About this exercise: Among the records that follow, set down only the lines from the one containing "inHbm (128 *" to the one containing "let rest := if", both included, exactly.

Data to examine:
/-- The 0x200 bytes of the header. -/
def headBytes (s : State) (k : Nat) (t : Team) (l : Launch) (gs : List Group) : List Byte :=
  let bar := fun (j : Nat) =>
    let b := barAt t j
    leBytes 8 ((if b.arr.isEmpty then 0 else b.count) * 65536 + b.arr.length * 256 + (if b.phase then 1 else 0))
  let f := t.why != 2
  let team := t.tid.isSome
  leBytes 2 1 ++ leBytes 1 t.why ++ leBytes 1 gs.length ++ leBytes 4 (t.tid.getD 0xFFFFFFFF) ++ leBytes 4 t.lid ++
    leBytes 1 (if f then t.fkind else 0) ++ leBytes 3 (if f then t.fmaster else 0) ++ leBytes 8 (if f then t.fva else 0) ++
    leBytes 8 l.kdesc ++ leBytes 4 (if team then (teamCopies s k false).length else 0) ++
    leBytes 4 (if team then (teamAttns s k).length else 0) ++
    leBytes 8 (if team then (teamCopies s k true).length else 0) ++ leBytes 8 spOff ++ leBytes 8 accOff ++ leBytes 8 cmdOff ++
    (List.range 16).flatMap bar ++ zeros 0x38 ++
    (List.range 32).flatMap fun g =>
      leBytes 8 (if team then (if gs.any fun x => x.gidx == g then gOff g else 0) else (if g = 0 then gOff 0 else 0))

/-- V registers of a group that are saved: not the volatile ones (R43). -/
def savedRegs (d : KDesc) (g : Group) : List Nat :=
  (List.range g.q).filter fun n => match d.vol with | some (a, b) => decide (n < a) || decide (b < n) | none => true

/-- The parts of a chrysalis: offset and bytes. -/
def chrysalis (s : State) (k : Nat) (t : Team) (l : Launch) (gs : List (Nat × Group)) : List (Nat × List Byte) :=
  let d := l.desc
  let rec_ := fun (e : Nat × Group) =>
    let i := if t.tid.isSome then e.2.gidx else 0
    (gOff i, groupBytes s i e.2) ::
      ((savedRegs d e.2).map fun n =>
        (gOff i + 0x2000 + 4 * e.2.width * n, (tabulate e.2.width fun ln => vRaw s e.1 e.2 n ln).flatMap bytesOf)) ++
      (match e.2.chain with | some c => [(chainOff i, chainBytes c)] | none => [])
  let cmds := (teamCopies s k false).flatMap copyStopBytes ++ (teamAttns s k).flatMap attnStopBytes ++
    (teamCopies s k true).flatMap copyPendBytes
  (0, headBytes s k t l (gs.map (·.2))) :: gs.flatMap rec_ ++
    (if t.tid.isSome then
      [(spOff, spadNow s d t 0 d.spq),
       (accOff, (tabulate (256 * d.accq) fun i => Store.getD 0 s.acc (t.core * 65536 + t.accbase * 256 + i)).flatMap bytesOf),
       (cmdOff, cmds)]
    else [])

/-- Write parts at a physical address, when every line of them can be written. -/
def writeParts (s : State) (w : Writer) (pa : Nat) (ps : List (Nat × List Byte)) : State × Bool :=
  engWrites s w (ps.flatMap fun p => (splitRange 128 (pa + p.1) p.2.length).map fun c =>
    (⟨c.1, 0⟩, (p.2.drop (c.1 - pa - p.1)).take c.2))

/-- Bytes [128 l, 128 l + 128) of a slot: its parts, and 0 in every byte that none of them lists (R3, R330). -/
def slotLine (pa : Nat) (ps : List (Nat × List Byte)) (l : Nat) : List Byte :=
  ps.foldl (fun img p =>
    let a := max (pa + p.1) (128 * l)
    let b := min (pa + p.1 + p.2.length) (128 * l + 128)
    if b ≤ a then img
    else img.take (a - 128 * l) ++ (p.2.drop (a - pa - p.1)).take (b - a) ++ img.drop (b - 128 * l)) (zeros 128)

/-- A line of HBM holds zeros, as nothing but its package can have changed it: a write of zeros would change nothing. -/
def lineClear (s : State) (line : Nat) : Bool :=
  inHbm (128 * line) && !inHostBias s line && !inFlip s line && elyRaw s line == 0 &&
    !((List.range 4).any fun i => chkBad s (4 * line + i)) && (memBytes s (128 * line) 128).all (· == 0)

/-- The lines of a slot that its save writes: those that parts reach, and those that may hold something other than zeros. -/
def slotLines (s : State) (pa : Nat) (ps : List (Nat × List Byte)) : List Nat :=
  let inSlot := fun (l : Nat) => decide (pa ≤ 128 * l) && decide (128 * l < pa + slotSize)
  let listed := (s.mem.map fun e => e.1 / 128) ++ s.ely.map (·.1) ++ s.chk.map fun e => e.1 / 4
  let rest := if inHbm pa && (List.range 128).all fun i => !inHostBias s (pa / 128 + 512 * i) && !inFlip s (pa / 128 + 512 * i)
    then listed.filter fun l => inSlot l && !lineClear s l
    else tabulate (slotSize / 128) fun i => pa / 128 + i
  let mine := ps.flatMap fun p => (splitRange 128 (pa + p.1) p.2.length).map fun x => x.1 / 128
  (mine ++ rest).eraseDups

/-- Write a slot whole, when every line of it can be written. -/
def writeSlot (s : State) (w : Writer) (pa : Nat) (ps : List (Nat × List Byte)) : State × Bool :=
  engWrites s w ((slotLines s pa ps).map fun l => (⟨128 * l, 0⟩, slotLine pa ps l))

/-- A running PREFETCH of a team. -/
def prefetching (k : Nat) (c : Copy) : Bool := Copy.ofTeam c k && c.state == .running && c.kind == 4

/-- The PREFETCH commands of a team are abandoned, and complete with status 0, on a frozen engine too (R218). -/
def endPrefetches (s : State) (k : Nat) : State :=
  ((s.copies.filter fun c => prefetching k c.2).map (·.1)).foldl endPrefetch s

/-- Stop the commands of a team: copies at a sector, attention between key blocks (R219, R293); frozen ones stay so (R345).
None of their writes is in flight any more. -/
def stopCmds (s : State) (k : Nat) : State :=
  let copy := fun (c : Copy) =>
    if !Copy.ofTeam c k then c
    else if c.state == .running then Copy.stop c 1 0
    else if c.state == .frozen then { Copy.stop c 1 0 with state := .frozen }
    else c
  let attn := fun (c : Attn) =>
    if !Attn.ofTeam c k then c
    else if c.state == .running || c.state == .pending then Attn.stop c 1 0
    else if c.state == .frozen then { Attn.stop c 1 0 with state := .frozen }
    else c
  let ids := (s.copies.filter fun c => Copy.ofTeam c.2 k).map (·.1) ++ (s.attns.filter fun c => Attn.ofTeam c.2 k).map (·.1)
  let s := ids.foldl (fun s i => dropWriter (dropOlds s i) (.cmd i)) s
  { s with copies := s.copies.map fun c => (c.1, copy c.2), attns := s.attns.map fun c => (c.1, attn c.2) }

/-- Requests outstanding that a group's later accesses follow: its own, and the writes that its reads have returned. -/
def Group.owes (s : State) (g : Group) : Bool :=
  (g.sc.cov ++ g.ln.cov ++ ((g.ctx.running.toList ++ g.ctx.queue).flatMap fun b => b.cov)).any fun i =>
    (Store.find s.reqs i).isSome

/-- A team may be saved: its groups' results have returned, no trap is pending, its PREFETCH commands are over, and the
writes that it has sent or read, its ended groups among it, are performed (R258, R327). -/
def saveReady (s : State) (k : Nat) (gs : List (Nat × Group)) : Bool :=
  (gs.all fun e => e.2.drained && e.2.trap.isNone && !e.2.ctx.part && !e.2.owes s) && !(s.reqs.any fun r => r.2.own == some k) &&
    !(s.copies.any fun c => prefetching k c.2) &&
    !((s.team k).any fun t => t.owed.any fun i => (Store.find s.reqs i).isSome)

Task response:
  inHbm (128 * line) && !inHostBias s line && !inFlip s line && elyRaw s line == 0 &&
    !((List.range 4).any fun i => chkBad s (4 * line + i)) && (memBytes s (128 * line) 128).all (· == 0)

/-- The lines of a slot that its save writes: those that parts reach, and those that may hold something other than zeros. -/
def slotLines (s : State) (pa : Nat) (ps : List (Nat × List Byte)) : List Nat :=
  let inSlot := fun (l : Nat) => decide (pa ≤ 128 * l) && decide (128 * l < pa + slotSize)
  let listed := (s.mem.map fun e => e.1 / 128) ++ s.ely.map (·.1) ++ s.chk.map fun e => e.1 / 4
  let rest := if inHbm pa && (List.range 128).all fun i => !inHostBias s (pa / 128 + 512 * i) && !inFlip s (pa / 128 + 512 * i)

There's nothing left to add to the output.